Activity: Print the entire listing. Each line must match the original exactly.

Records to process:
-- ==== Sys2Proof/Syntax.lean ====
section
/-! DEFINITION. The values of the block's data model (00_scope.md R14; 10_state.md R29; 60_exceptions.md R225) and the
one inductive of its instructions, one constructor per row of spec/opcode_table.json. -/

namespace Sys2Proof

/-- One outgoing frame of SENDMANY: (address, data, bus) (30_encoding.md R89). -/
structure TxFrame where
  address : Address
  data    : Bytes
  bus     : Byte
deriving DecidableEq, Repr

/-- A CanFrame (R14): what DECODE returns. It has no field for the form (R126). -/
structure CanFrame where
  address : Address
  data    : Bytes
  bus     : Byte
  counter : BitVec 16
deriving DecidableEq, Repr

/-- The error kinds, complete (R225). -/
inductive ErrorKind where
  | callerError
  | formatError
  | protocolError
  | connectionError
  | transientIOError
  | otherTransportError
deriving DecidableEq, Repr

/-- The result value of an operation that ends OK (10_state.md R29). -/
inductive Result where
  /-- SENDMANY and KSEND -/
  | nothing
  /-- ENCODE -/
  | slot (s : Slot)
  /-- DECODE -/
  | frame (f : CanFrame)
  /-- CANRECV: the frames and the count of dropped slots (41_bus_multiplexer.md R148) -/
  | frames (fs : List CanFrame) (dropped : Nat)
  /-- KRECV -/
  | message (m : Bytes)
deriving DecidableEq, Repr

/-- The response descriptor (30_encoding.md R90): a result only with OK, an error kind and nothing else otherwise (R29, R227). -/
inductive Response where
  | ok (r : Result)
  | error (k : ErrorKind)
deriving DecidableEq, Repr

/-- Who called RDEXACT, that is where its result goes (R34: KECHO, and KRECV for its header and its remainder).
DESIGN CHOICE (the form): log entry 11. -/
inductive RdCaller where
  | echo
  | header
  | body
deriving DecidableEq, Repr

/-- The instructions: one constructor per row of spec/opcode_table.json. -/
inductive Instr where
  /-- ENCODE, R120 -/
  | encode (address : Address) (data : Bytes) (bus : Byte)
  /-- DECODE, R125 -/
  | decode (slot : Slot)
  /-- SENDMANY, R140 -/
  | sendmany (frames : List TxFrame)
  /-- CANRECV, R145 -/
  | canrecv
  /-- KSEND, R175 -/
  | ksend (message : Bytes) (bus : Byte) (cs : Bool)
  /-- KRECV, R210 -/
  | krecv (bus : Byte)
  /-- reserved op 0x0, R102 -/
  | reservedOp0
  /-- reserved op 0x7, R102 -/
  | reservedOp7
  /-- reserved op 0x8, R102 -/
  | reservedOp8
  /-- reserved op 0x9, R102 -/
  | reservedOp9
  /-- reserved op 0xA, R102 -/
  | reservedOpA
  /-- reserved op 0xB, R102 -/
  | reservedOpB
  /-- reserved op 0xC, R102 -/
  | reservedOpC
  /-- reserved op 0xD, R102 -/
  | reservedOpD
  /-- reserved op 0xE, R102 -/
  | reservedOpE
  /-- reserved op 0xF, R102 -/
  | reservedOpF
  /-- WRRETRY, R161 -/
  | wrretry (ep : WriteEndpoint) (buf : Bytes)
  /-- RDRETRY, R162 -/
  | rdretry (ep : ReadEndpoint) (max : Nat)
  /-- KDRAIN, R176 -/
  | kdrain (bus : Byte)
  /-- KECHO, R196 -/
  | kecho (chunk : Bytes) (bus : Byte) (k : Nat) (final : Bool)
  /-- RDEXACT, R197 -/
  | rdexact (ep : ReadEndpoint) (n : Byte) (caller : RdCaller)
  /-- CANSLOT.W1.STD, R82: ID11, bits 20:3, bit 1, TRANSMIT -/
  | canslotW1Std (a : BitVec 11) (x : BitVec 18) (y t : BitVec 1)
  /-- CANSLOT.W1.EXT, R83: ID29, bit 1, TRANSMIT -/
  | canslotW1Ext (a : BitVec 29) (y t : BitVec 1)
  /-- CANSLOT.W1.STD.ENC, R121: address[10:0] -/
  | canslotW1StdEnc (a : BitVec 11)
  /-- CANSLOT.W1.EXT.ENC, R121: address[28:0] -/
  | canslotW1ExtEnc (a : BitVec 29)
  /-- CANSLOT.W2.LEN0_7, R84: COUNTER, bits 15:12, BUS, LENGTH[2:0] -/
  | canslotW2Len0to7 (c : BitVec 16) (x : BitVec 4) (b : Byte) (l : BitVec 3)
  /-- CANSLOT.W2.LEN8, R84 -/
  | canslotW2Len8 (c : BitVec 16) (x : BitVec 4) (b : Byte)
  /-- CANSLOT.W2.ILLEGAL_9, R98 -/
  | canslotW2Illegal9 (c : BitVec 16) (x : BitVec 4) (b : Byte)
  /-- CANSLOT.W2.ILLEGAL_10_11, R98 -/
  | canslotW2Illegal10to11 (c : BitVec 16) (x : BitVec 4) (b : Byte) (l : BitVec 1)
  /-- CANSLOT.W2.ILLEGAL_12_15, R98 -/
  | canslotW2Illegal12to15 (c : BitVec 16) (x : BitVec 4) (b : Byte) (l : BitVec 2)
  /-- CANSLOT.W2.ENC, R122: bus, len(data) -/
  | canslotW2Enc (b : Byte) (l : BitVec 4)
  /-- CANSLOT.PAYLOAD, R81, R123 -/
  | canslotPayload (data : Bytes)
  /-- KBUF, R85, R177 -/
  | kbuf (message : Bytes) (cs : Bool)
  /-- KCHUNK, R86, R179: selector byte and chunk -/
  | kchunk (b : Byte) (chunk : Bytes)
  /-- KRXMSG.HDR.LEGAL, R87, R213: header[0], header[1] -/
  | krxmsgHdrLegal (h n : Byte)
  /-- KRXMSG.HDR.ILLEGAL, R99, R212: header[0], low bit of header[1] -/
  | krxmsgHdrIllegal (h : Byte) (n : BitVec 1)
  /-- RSP, R90, R226 -/
  | rsp (r : Response)
deriving DecidableEq, Repr

end Sys2Proof
end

Output of the task:
-- ==== Sys2Proof/Syntax.lean ====
section
/-! DEFINITION. The values of the block's data model (00_scope.md R14; 10_state.md R29; 60_exceptions.md R225) and the
one inductive of its instructions, one constructor per row of spec/opcode_table.json. -/

namespace Sys2Proof

/-- One outgoing frame of SENDMANY: (address, data, bus) (30_encoding.md R89). -/
structure TxFrame where
  address : Address
  data    : Bytes
  bus     : Byte
deriving DecidableEq, Repr

/-- A CanFrame (R14): what DECODE returns. It has no field for the form (R126). -/
structure CanFrame where
  address : Address
  data    : Bytes
  bus     : Byte
  counter : BitVec 16
deriving DecidableEq, Repr

/-- The error kinds, complete (R225). -/
inductive ErrorKind where
  | callerError
  | formatError
  | protocolError
  | connectionError
  | transientIOError
  | otherTransportError
deriving DecidableEq, Repr

/-- The result value of an operation that ends OK (10_state.md R29). -/
inductive Result where
  /-- SENDMANY and KSEND -/
  | nothing
  /-- ENCODE -/
  | slot (s : Slot)
  /-- DECODE -/
  | frame (f : CanFrame)
  /-- CANRECV: the frames and the count of dropped slots (41_bus_multiplexer.md R148) -/
  | frames (fs : List CanFrame) (dropped : Nat)
  /-- KRECV -/
  | message (m : Bytes)
deriving DecidableEq, Repr

/-- The response descriptor (30_encoding.md R90): a result only with OK, an error kind and nothing else otherwise (R29, R227). -/
inductive Response where
  | ok (r : Result)
  | error (k : ErrorKind)
deriving DecidableEq, Repr

/-- Who called RDEXACT, that is where its result goes (R34: KECHO, and KRECV for its header and its remainder).
DESIGN CHOICE (the form): log entry 11. -/
inductive RdCaller where
  | echo
  | header
  | body
deriving DecidableEq, Repr

/-- The instructions: one constructor per row of spec/opcode_table.json. -/
inductive Instr where
  /-- ENCODE, R120 -/
  | encode (address : Address) (data : Bytes) (bus : Byte)
  /-- DECODE, R125 -/
  | decode (slot : Slot)
  /-- SENDMANY, R140 -/
  | sendmany (frames : List TxFrame)
  /-- CANRECV, R145 -/
  | canrecv
  /-- KSEND, R175 -/
  | ksend (message : Bytes) (bus : Byte) (cs : Bool)
  /-- KRECV, R210 -/
  | krecv (bus : Byte)
  /-- reserved op 0x0, R102 -/
  | reservedOp0
  /-- reserved op 0x7, R102 -/
  | reservedOp7
  /-- reserved op 0x8, R102 -/
  | reservedOp8
  /-- reserved op 0x9, R102 -/
  | reservedOp9
  /-- reserved op 0xA, R102 -/
  | reservedOpA
  /-- reserved op 0xB, R102 -/
  | reservedOpB
  /-- reserved op 0xC, R102 -/
  | reservedOpC
  /-- reserved op 0xD, R102 -/
  | reservedOpD
  /-- reserved op 0xE, R102 -/
  | reservedOpE
  /-- reserved op 0xF, R102 -/
  | reservedOpF
  /-- WRRETRY, R161 -/
  | wrretry (ep : WriteEndpoint) (buf : Bytes)
  /-- RDRETRY, R162 -/
  | rdretry (ep : ReadEndpoint) (max : Nat)
  /-- KDRAIN, R176 -/
  | kdrain (bus : Byte)
  /-- KECHO, R196 -/
  | kecho (chunk : Bytes) (bus : Byte) (k : Nat) (final : Bool)
  /-- RDEXACT, R197 -/
  | rdexact (ep : ReadEndpoint) (n : Byte) (caller : RdCaller)
  /-- CANSLOT.W1.STD, R82: ID11, bits 20:3, bit 1, TRANSMIT -/
  | canslotW1Std (a : BitVec 11) (x : BitVec 18) (y t : BitVec 1)
  /-- CANSLOT.W1.EXT, R83: ID29, bit 1, TRANSMIT -/
  | canslotW1Ext (a : BitVec 29) (y t : BitVec 1)
  /-- CANSLOT.W1.STD.ENC, R121: address[10:0] -/
  | canslotW1StdEnc (a : BitVec 11)
  /-- CANSLOT.W1.EXT.ENC, R121: address[28:0] -/
  | canslotW1ExtEnc (a : BitVec 29)
  /-- CANSLOT.W2.LEN0_7, R84: COUNTER, bits 15:12, BUS, LENGTH[2:0] -/
  | canslotW2Len0to7 (c : BitVec 16) (x : BitVec 4) (b : Byte) (l : BitVec 3)
  /-- CANSLOT.W2.LEN8, R84 -/
  | canslotW2Len8 (c : BitVec 16) (x : BitVec 4) (b : Byte)
  /-- CANSLOT.W2.ILLEGAL_9, R98 -/
  | canslotW2Illegal9 (c : BitVec 16) (x : BitVec 4) (b : Byte)
  /-- CANSLOT.W2.ILLEGAL_10_11, R98 -/
  | canslotW2Illegal10to11 (c : BitVec 16) (x : BitVec 4) (b : Byte) (l : BitVec 1)
  /-- CANSLOT.W2.ILLEGAL_12_15, R98 -/
  | canslotW2Illegal12to15 (c : BitVec 16) (x : BitVec 4) (b : Byte) (l : BitVec 2)
  /-- CANSLOT.W2.ENC, R122: bus, len(data) -/
  | canslotW2Enc (b : Byte) (l : BitVec 4)
  /-- CANSLOT.PAYLOAD, R81, R123 -/
  | canslotPayload (data : Bytes)
  /-- KBUF, R85, R177 -/
  | kbuf (message : Bytes) (cs : Bool)
  /-- KCHUNK, R86, R179: selector byte and chunk -/
  | kchunk (b : Byte) (chunk : Bytes)
  /-- KRXMSG.HDR.LEGAL, R87, R213: header[0], header[1] -/
  | krxmsgHdrLegal (h n : Byte)
  /-- KRXMSG.HDR.ILLEGAL, R99, R212: header[0], low bit of header[1] -/
  | krxmsgHdrIllegal (h : Byte) (n : BitVec 1)
  /-- RSP, R90, R226 -/
  | rsp (r : Response)
deriving DecidableEq, Repr

end Sys2Proof
end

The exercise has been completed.